Disprezzato dai tifosi argentini e italiani, Higuain non salirà mai sull’Olimpo del calcio. Parola di chi lo abita.
Un giorno mi sveglio, qui a Buenos Aires, con la notizia di Higuaín alla Juve. Un’occhiata ad anatemi e piagnistei, e via, la vita continua, mi son detto, ma già al mattino, appena messo piede fuori al portone, i pullman della compagnia “GonzalBus” che stazionavano di fronte casa mi hanno fatto ripiombare nella più cupa disperazione. Non potevo far finta di niente: dovevo pregare gli dèi del calcio perché rispondessero al mio disperato “perché?”.
Gli dèi del calcio esistono, eccome. Vivono sui monti, proprio come i loro colleghi greci di qualche religione fa. Si aggirano sul colle di Superga, sul Vesuvio, sul Corcovado di Rio, sull’Aconcagua argentino, e dalle sommità dell’intero pianeta sorvegliano campetti di calcio e stadi, i loro templi, e intervengono nelle faccende umane. Per invocarli, ho preso in considerazione l’idea di tagliare la maglietta di Higuaín, con cui andavo a correre finora, in trentasei pezzettini da cospargere nei bidoni intorno agli stadi di Argentinos e Boca Juniors. Prima che compiessi questa follia mi sono apparsi in sogno. Avevano il volto di Ghiggia e Schiaffino (o di Di Maria in bianco e nero, se volete). C’era William “Fatty” Foulkes, portiere inglese di 150 chili di fine Ottocento. C’erano Julian Ross e Benji Price. C’erano Valentino Mazzola e Obdulio Varela.
Mi hanno messo in mezzo in un torello. Non riuscivo a prendere il pallone e continuavo a urlare: «Perché, Pipita, perché?». Inseguivo con gli occhi la sfera, finchè questa non si piantava di colpo sotto una suola, quella di Manè Garrincha. “Allegria del popolo” mi sorrideva, e diceva: «I sacerdoti sapranno spiegarti».
I sacerdoti del calcio hanno visto almeno tremila partite, o letto almeno un milione articoli.

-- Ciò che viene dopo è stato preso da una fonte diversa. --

-- ==== Sys2Proof/Laws/PerInstr.lean ====
section
/-! SUPPORT. The encoding of each instruction read back by the opcode map: the fields of every form, and the family Encodes with
one lemma per constructor. -/

namespace Sys2Proof

open Sys2Proof.Machine

/-- A field above a lower part is read back. -/
theorem bitsAt_high (lo n x y : Nat) (hy : y < 2 ^ lo) (hx : x < 2 ^ n) : bitsAt (x * 2 ^ lo + y) lo n = x := by
  unfold bitsAt
  rw [Nat.add_comm, Nat.add_mul_div_right _ _ (Nat.two_pow_pos lo), Nat.div_eq_of_lt hy, Nat.zero_add, Nat.mod_eq_of_lt hx]

/-- The fields of form A are those encoded (R39). -/
theorem fieldsA_enc (op : Nat) (o : AOp) (h : o.inWidth = true) : fieldsA (op * 2 ^ 40 + encA o) = o := by
  obtain ⟨d, a, b, c, p, fn⟩ := o
  simp only [AOp.inWidth, Bool.and_eq_true, decide_eq_true_eq] at h
  simp only [fieldsA, encA, bitsAt, AOp.mk.injEq]
  omega

/-- Form A fills the 40 low bits of its slot. -/
theorem encA_lt (o : AOp) (h : o.inWidth = true) : encA o < 2 ^ 40 := by
  obtain ⟨d, a, b, c, p, fn⟩ := o
  simp only [AOp.inWidth, Bool.and_eq_true, decide_eq_true_eq] at h
  simp only [encA]
  omega

/-- The fields of form I are those encoded (R39). -/
theorem fieldsI_enc (op : Nat) (o : IOp) (h : o.inWidth = true) : fieldsI (op * 2 ^ 40 + encI o) = o := by
  obtain ⟨d, a, imm⟩ := o
  simp only [IOp.inWidth, Bool.and_eq_true, decide_eq_true_eq] at h
  simp only [fieldsI, encI, bitsAt, IOp.mk.injEq]
  omega

/-- Form I fills the 40 low bits of its slot. -/
theorem encI_lt (o : IOp) (h : o.inWidth = true) : encI o < 2 ^ 40 := by
  obtain ⟨d, a, imm⟩ := o
  simp only [IOp.inWidth, Bool.and_eq_true, decide_eq_true_eq] at h
  simp only [encI]
  omega

/-- The fields of form K are those encoded (R39). -/
theorem fieldsK_enc (op : Nat) (o : KOp) (h : o.inWidth = true) : fieldsK (op * 2 ^ 40 + encK o) = o := by
  obtain ⟨d, imm⟩ := o
  simp only [KOp.inWidth, Bool.and_eq_true, decide_eq_true_eq] at h
  simp only [fieldsK, encK, bitsAt, KOp.mk.injEq]
  omega

/-- Form K fills the 40 low bits of its slot. -/
theorem encK_lt (o : KOp) (h : o.inWidth = true) : encK o < 2 ^ 40 := by
  obtain ⟨d, imm⟩ := o
  simp only [KOp.inWidth, Bool.and_eq_true, decide_eq_true_eq] at h
  simp only [encK]
  omega

/-- The fields of form J are those encoded (R39). -/
theorem fieldsJ_enc (op : Nat) (o : JOp) (h : o.inWidth = true) : fieldsJ (op * 2 ^ 40 + encJ o) = o := by
  obtain ⟨a, rsv, off⟩ := o
  simp only [JOp.inWidth, Bool.and_eq_true, decide_eq_true_eq] at h
  simp only [fieldsJ, encJ, bitsAt, JOp.mk.injEq]
  omega

/-- Form J fills the 40 low bits of its slot. -/
theorem encJ_lt (o : JOp) (h : o.inWidth = true) : encJ o < 2 ^ 40 := by
  obtain ⟨a, rsv, off⟩ := o
  simp only [JOp.inWidth, Bool.and_eq_true, decide_eq_true_eq] at h
  simp only [encJ]
  omega
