theorem meets_MailboxEventsTakeEffect :
  (let s : State := ev dState [1, 0, 0, 1]; let f : Nat := argN s 0; f ≤ 2048 ∧ (f = 0 ∨ s.pkg.recovery = false) ∧ insecure s (argN s 4) = false
    ∧ argN s 3 = 1)
  ∧ (let s : State := ev (withVf dState dLocked) [1, 8192, 5]; let f : Nat := argN s 0; let off : Nat := argN s 1; f ≤ 2048
    ∧ (f = 0 ∨ s.pkg.recovery = false) ∧ insecure s (argN s 4) = false
    ∧ argN s 3 = 0 ∧ tdispHolds s f = true ∧ lockedReg off = true)
  ∧ (let s : State := ev dState [1, 0, 4096]; let f : Nat := argN s 0; let off : Nat := argN s 1; f ≤ 2048
    ∧ (f = 0 ∨ s.pkg.recovery = false) ∧ insecure s (argN s 4) = false
    ∧ argN s 3 = 0 ∧ off = 0)
  ∧ (let s : State := ev dState [1, 8, 1]; let f : Nat := argN s 0; let off : Nat := argN s 1;
    let v : Nat := argN s 2 % 2 ^ 64; f ≤ 2048 ∧ (f = 0 ∨ s.pkg.recovery = false) ∧ insecure s (argN s 4) = false
    ∧ argN s 3 = 0 ∧ off = 8 ∧ v = 1)
  ∧ (let s : State := ev dState [1, 8192, 5]; let f : Nat := argN s 0; let off : Nat := argN s 1; f ≤ 2048
    ∧ (f = 0 ∨ s.pkg.recovery = false) ∧ insecure s (argN s 4) = false
    ∧ argN s 3 = 0 ∧ 8192 ≤ off ∧ off < 8704 ∧ off % 8 = 0 ∧ tdispHolds s f = false)
  ∧ (let s : State := ev (withVf dState (unlocked 0)) [1, 80, 3]; let f : Nat := argN s 0; let off : Nat := argN s 1;
    let x : Vf := getVf s f; f ≤ 2048 ∧ (f = 0 ∨ s.pkg.recovery = false) ∧ insecure s (argN s 4) = false
    ∧ argN s 3 = 0 ∧ f ≠ 0 ∧ off = 80
    ∧ tdispHolds s f = false ∧ x.locked = false)
  ∧ (let s : State := ev dState [1, 4104, 5]; let q : Nat := 0; let f : Nat := argN s 0; let off : Nat := argN s 1; f ≤ 2048
    ∧ (f = 0 ∨ s.pkg.recovery = false) ∧ insecure s (argN s 4) = false
    ∧ argN s 3 = 0 ∧ f ≠ 0 ∧ tdispHolds s f = false ∧ q < 16 ∧ off = 4104 + 32 * q)
  ∧ (let s : State := ev dState [1, 4112, 5]; let q : Nat := 0; let f : Nat := argN s 0; let off : Nat := argN s 1; f ≤ 2048
    ∧ (f = 0 ∨ s.pkg.recovery = false) ∧ insecure s (argN s 4) = false
    ∧ argN s 3 = 0 ∧ f ≠ 0 ∧ q < 16 ∧ off = 4112 + 32 * q)
  ∧ (let s : State := ev (withVf dState (unlocked 1)) [1, 1]; let f : Nat := argN s 0; let off : Nat := argN s 1;
    let x : Vf := getVf s f; f ≠ 0 ∧ f ≤ 2048 ∧ maskHas off 0 = true ∧ x.locked = false ∧ maskHas x.faccept 0 = true
    ∧ x.faccept < 2 ^ 12 ∧ x.faccept &&& foffer s = x.faccept)
  ∧ (let s : State := ev (withVf dState (unlocked (2 ^ 12))) [1, 1]; let f : Nat := argN s 0; let off : Nat := argN s 1;
    let x : Vf := getVf s f; f ≠ 0 ∧ f ≤ 2048 ∧ maskHas off 0 = true ∧ x.locked = false
    ∧ x.faccept &&& foffer s ≠ x.faccept)
  ∧ (let s : State := mail 127 0 0 0; let opc : Nat := 127; let f : Nat := argN s 0; runsCmd s f opc
    ∧ commandRow opc = Instr.unassignedMailboxOpcode)
  ∧ (let s : State := pf 6 3 100 0; let opc : Nat := 6; let f : Nat := argN s 0; let a0 : Nat := cmdArg s f 0;
    let a1 : Nat := cmdArg s f 1; runsCmd s f opc ∧ opc = 6 ∧ f = 0 ∧ a0 < 4 ∧ 100 ≤ a1 ∧ a1 ≤ 100000)
  ∧ (let s : State := mail 7 0 0 0; let opc : Nat := 7; let f : Nat := argN s 0; let a0 : Nat := cmdArg s f 0; runsCmd s f opc
    ∧ opc = 7 ∧ f ≠ 0 ∧ a0 = 0)
  ∧ (let s : State := mail 7 4096 100 0; let opc : Nat := 7; let f : Nat := argN s 0; let a0 : Nat := cmdArg s f 0;
    let a1 : Nat := cmdArg s f 1; runsCmd s f opc ∧ opc = 7 ∧ f ≠ 0 ∧ a0 ≠ 0 ∧ a0 % 4096 = 0 ∧ 100 ≤ a1 % 2 ^ 32
    ∧ a1 % 2 ^ 32 ≤ 10000000)
  ∧ (let s : State := mail 5 15 0 0; let opc : Nat := 5; let f : Nat := argN s 0; let x : Vf := getVf s f;
    let a0 : Nat := cmdArg s f 0; runsCmd s f opc ∧ opc = 5 ∧ f ≠ 0 ∧ x.cmdStep = 0 ∧ a0 < 16 ∧ runningLaunch s f = false)
  ∧ (let s : State := runsCmdOn dState 1 (cmdRecOf 5 0 15 0 0); let opc : Nat := 5; let f : Nat := argN s 0;
    let x : Vf := getVf s f; let a0 : Nat := cmdArg s f 0; runsCmd s f opc ∧ opc = 5 ∧ f ≠ 0 ∧ x.cmdStep = 0 ∧ a0 < 16
    ∧ runningLaunch s f = true)
  ∧ (let s : State := host (mail 3 1 0 0) 0 32 anEntry; let opc : Nat := 3; let f : Nat := argN s 0; let x : Vf := getVf s f;
    let vf : Nat := cmdVf s f; let a0 : Nat := cmdArg s f 0; let a1 : Nat := cmdArg s f 1;
    let e : Nat := rdMem s.mem (fnHost s f a1) 32; runsCmd s f opc ∧ (f ≠ 0 ∨ namesVf s) ∧ x.cmdStep = 0
    ∧ pfLocked s f vf = false ∧ opc = 3 ∧ a0 < 256 ∧ entryStatus s vf (cmdSub s f) a0 e = 0 ∧ (entryOf e).valid = true
    ∧ (mapGet { : RangeEntry } (getVf s vf).ranges (cmdSub s f * 256 + a0)).valid = false)
  ∧ (let s : State := host (mail 3 1 0 0) 0 32 (2 ^ 63); let opc : Nat := 3; let f : Nat := argN s 0; let x : Vf := getVf s f;
    let vf : Nat := cmdVf s f; let a0 : Nat := cmdArg s f 0; let a1 : Nat := cmdArg s f 1;
    let e : Nat := rdMem s.mem (fnHost s f a1) 32; runsCmd s f opc ∧ (f ≠ 0 ∨ namesVf s) ∧ x.cmdStep = 0
    ∧ pfLocked s f vf = false ∧ opc = 3 ∧ a0 < 256 ∧ entryStatus s vf (cmdSub s f) a0 e ≠ 0)
  ∧ (let s : State := mail 4 (2 ^ 21) (2 ^ 63 + 2 ^ 62 + 2 ^ 59) 0; let opc : Nat := 4; let f : Nat := argN s 0;
    let x : Vf := getVf s f; let vf : Nat := cmdVf s f; let a0 : Nat := cmdArg s f 0; let a1 : Nat := cmdArg s f 1;
    runsCmd s f opc ∧ (f ≠ 0 ∨ namesVf s) ∧ x.cmdStep = 0 ∧ pfLocked s f vf = false ∧ opc = 4
    ∧ pageStatus s vf a0 a1 (cmdArg s f 2) = 0)
  ∧ (let s : State := mail 4 (2 ^ 21) (2 ^ 63 + 2 ^ 62 + 2 ^ 59) 3; let opc : Nat := 4; let f : Nat := argN s 0;
    let x : Vf := getVf s f; let vf : Nat := cmdVf s f; let a0 : Nat := cmdArg s f 0; let a1 : Nat := cmdArg s f 1;
    runsCmd s f opc ∧ (f ≠ 0 ∨ namesVf s) ∧ x.cmdStep = 0 ∧ pfLocked s f vf = false ∧ opc = 4
    ∧ pageStatus s vf a0 a1 (cmdArg s f 2) ≠ 0)
  ∧ (let s : State := invOld; let f : Nat := argN s 0;
    List.find? (fun z => z.fst == f) s.invs = some (f, { vf := 1, sub := 0, base := 4096, len := 4096, what := 0, fn := 1 : Invalid })
    ∧ invPending s { vf := 1, sub := 0, base := 4096, len := 4096, what := 0, fn := 1 : Invalid } = true
    ∧ (entryOf 0).valid = false)
  ∧ (let s : State := waiting dState { vf := 1, sub := 0, base := 4096, len := 4096, what := 0, fn := 1 : Invalid };
    let f : Nat := argN s 0;
    List.find? (fun z => z.fst == f) s.invs = some (f, { vf := 1, sub := 0, base := 4096, len := 4096, what := 0, fn := 1 : Invalid })
    ∧ invPending s { vf := 1, sub := 0, base := 4096, len := 4096, what := 0, fn := 1 : Invalid } = false
    ∧ { vf := 1, sub := 0, base := 4096, len := 4096, what := 0, fn := 1 : Invalid }.what = 0)
  ∧ (let s : State := waiting dState { vf := 1, sub := 0, base := 4096, len := 4096, what := 1, fn := 1 : Invalid };
    let f : Nat := argN s 0;
    List.find? (fun z => z.fst == f) s.invs = some (f, { vf := 1, sub := 0, base := 4096, len := 4096, what := 1, fn := 1 : Invalid })
    ∧ invPending s { vf := 1, sub := 0, base := 4096, len := 4096, what := 1, fn := 1 : Invalid } = false
    ∧ { vf := 1, sub := 0, base := 4096, len := 4096, what := 1, fn := 1 : Invalid }.what = 1)
  ∧ (let s : State := waiting dState { vf := 1, sub := 0, base := 4096, len := 4096, what := 2, fn := 1 : Invalid };
    let f : Nat := argN s 0;
    List.find? (fun z => z.fst == f) s.invs = some (f, { vf := 1, sub := 0, base := 4096, len := 4096, what := 2, fn := 1 : Invalid })
    ∧ invPending s { vf := 1, sub := 0, base := 4096, len := 4096, what := 2, fn := 1 : Invalid } = false
    ∧ { vf := 1, sub := 0, base := 4096, len := 4096, what := 2, fn := 1 : Invalid }.what = 2)
  ∧ (let s : State := waiting dState { vf := 1, sub := 0, base := 4096, len := 4096, what := 3, fn := 1 : Invalid };
    let f : Nat := argN s 0;
    List.find? (fun z => z.fst == f) s.invs = some (f, { vf := 1, sub := 0, base := 4096, len := 4096, what := 3, fn := 1 : Invalid })
    ∧ invPending s { vf := 1, sub := 0, base := 4096, len := 4096, what := 3, fn := 1 : Invalid } = false
    ∧ { vf := 1, sub := 0, base := 4096, len := 4096, what := 3, fn := 1 : Invalid }.what = 3)
  ∧ (let s : State := waiting dState { vf := 1, sub := 0, base := 4096, len := 4096, what := 4, fn := 1 : Invalid };
    let f : Nat := argN s 0;
    List.find? (fun z => z.fst == f) s.invs = some (f, { vf := 1, sub := 0, base := 4096, len := 4096, what := 4, fn := 1 : Invalid })
    ∧ invPending s { vf := 1, sub := 0, base := 4096, len := 4096, what := 4, fn := 1 : Invalid } = false
    ∧ { vf := 1, sub := 0, base := 4096, len := 4096, what := 4, fn := 1 : Invalid }.what = 4)
  ∧ (let s : State := waiting dState { vf := 1, sub := 0, base := 4096, len := 4096, what := 5, fn := 1 : Invalid };
    let f : Nat := argN s 0;
    List.find? (fun z => z.fst == f) s.invs = some (f, { vf := 1, sub := 0, base := 4096, len := 4096, what := 5, fn := 1 : Invalid })
    ∧ invPending s { vf := 1, sub := 0, base := 4096, len := 4096, what := 5, fn := 1 : Invalid } = false
    ∧ { vf := 1, sub := 0, base := 4096, len := 4096, what := 5, fn := 1 : Invalid }.what = 5)
  ∧ (let y : Invalid := { vf := 1, sub := 0, base := 0, len := 0, what := 0, entry := anEntry, fn := 1 };
    let s : State := waiting dState y; invPending s y = false ∧ y.what = 0 ∧ (entryOf y.entry).valid = true)
  ∧ (let y : Invalid := { vf := 1, sub := 16, base := 0, len := 2 ^ 57, what := 1, fn := 1, place := 2, till := 800 };
    let s : State := waiting invOld y; invPending s y = true ∧ ¬(y.till = 0 ∨ s.mer < y.till) ∧ y.what = 1)
  ∧ (let s : State := cut; insecure s (argN s 4) = true) := by
  and_intros <;> decide +kernel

Questi uomini baciati dalla follia vanno oltre le trame descritte dai giornali, e individuano fili nascosti tra campionati e coppe. Mi sono rivolto a due confessioni sacerdotali. Gli appartenenti all’ordine de “I miei zii” hanno preso il problema alla larga. Così, alle 5:47 del mattino, un messaggio sacerdotale mi spiegava la storia di Rabah Madjer, stella dell’Algeria eliminata al mondiale dell’82, eliminata dal “Patto di non belligeranza” fra Germania Ovest e Austria, un 1 a 0 con le squadre che non superavano il centrocampo. Il pubblico spagnolo inneggiava all’Algeria e urlava “Bacio, bacio”, mentre un cronista austriaco invitava gli spettatori a spegnere la televisione e quelli tedeschi interrompevano la cronaca. Gli dèi si indispettirono: non solo la Germania perse due finali nell’82 e nell’86, ma nel 1987 l’algerino Madjer, in forza al Porto, fece fuori con un gol di tacco il Bayern Monaco zeppo di nazionali tedeschi dell’82. Così operano gli dèi del calcio, spiegavano gli zii. Sì, ma Higuaín?
Anche ai sacerdoti dell’ordine “Amici che sbagliano i pronostici” premeva un’ampia dimostrazione di esistenza divina: mi parlarono dell’ultimo Germania-Italia. Ogni buon sacerdote, dicevano, sapeva che gli dèi del calcio punivano così, nel modo più crudele, la scelta di dare la 10 a Thiago Motta. Allo stesso modo gli dèi, arrabbiati per il furto degli juventini a Pechino, li punirono a Doha con un pareggio al novantesimo e con una sfortunata serie di rigori. I napoletani piagnoni di fronte alla famosa testata di Bonucci, erano in realtà puniti per il rigore inesistente avuto a Palermo una settimana prima. E i cinque scudetti bianconeri castigano a dovere il vittimismo partenopeo, che agli dèi non piace.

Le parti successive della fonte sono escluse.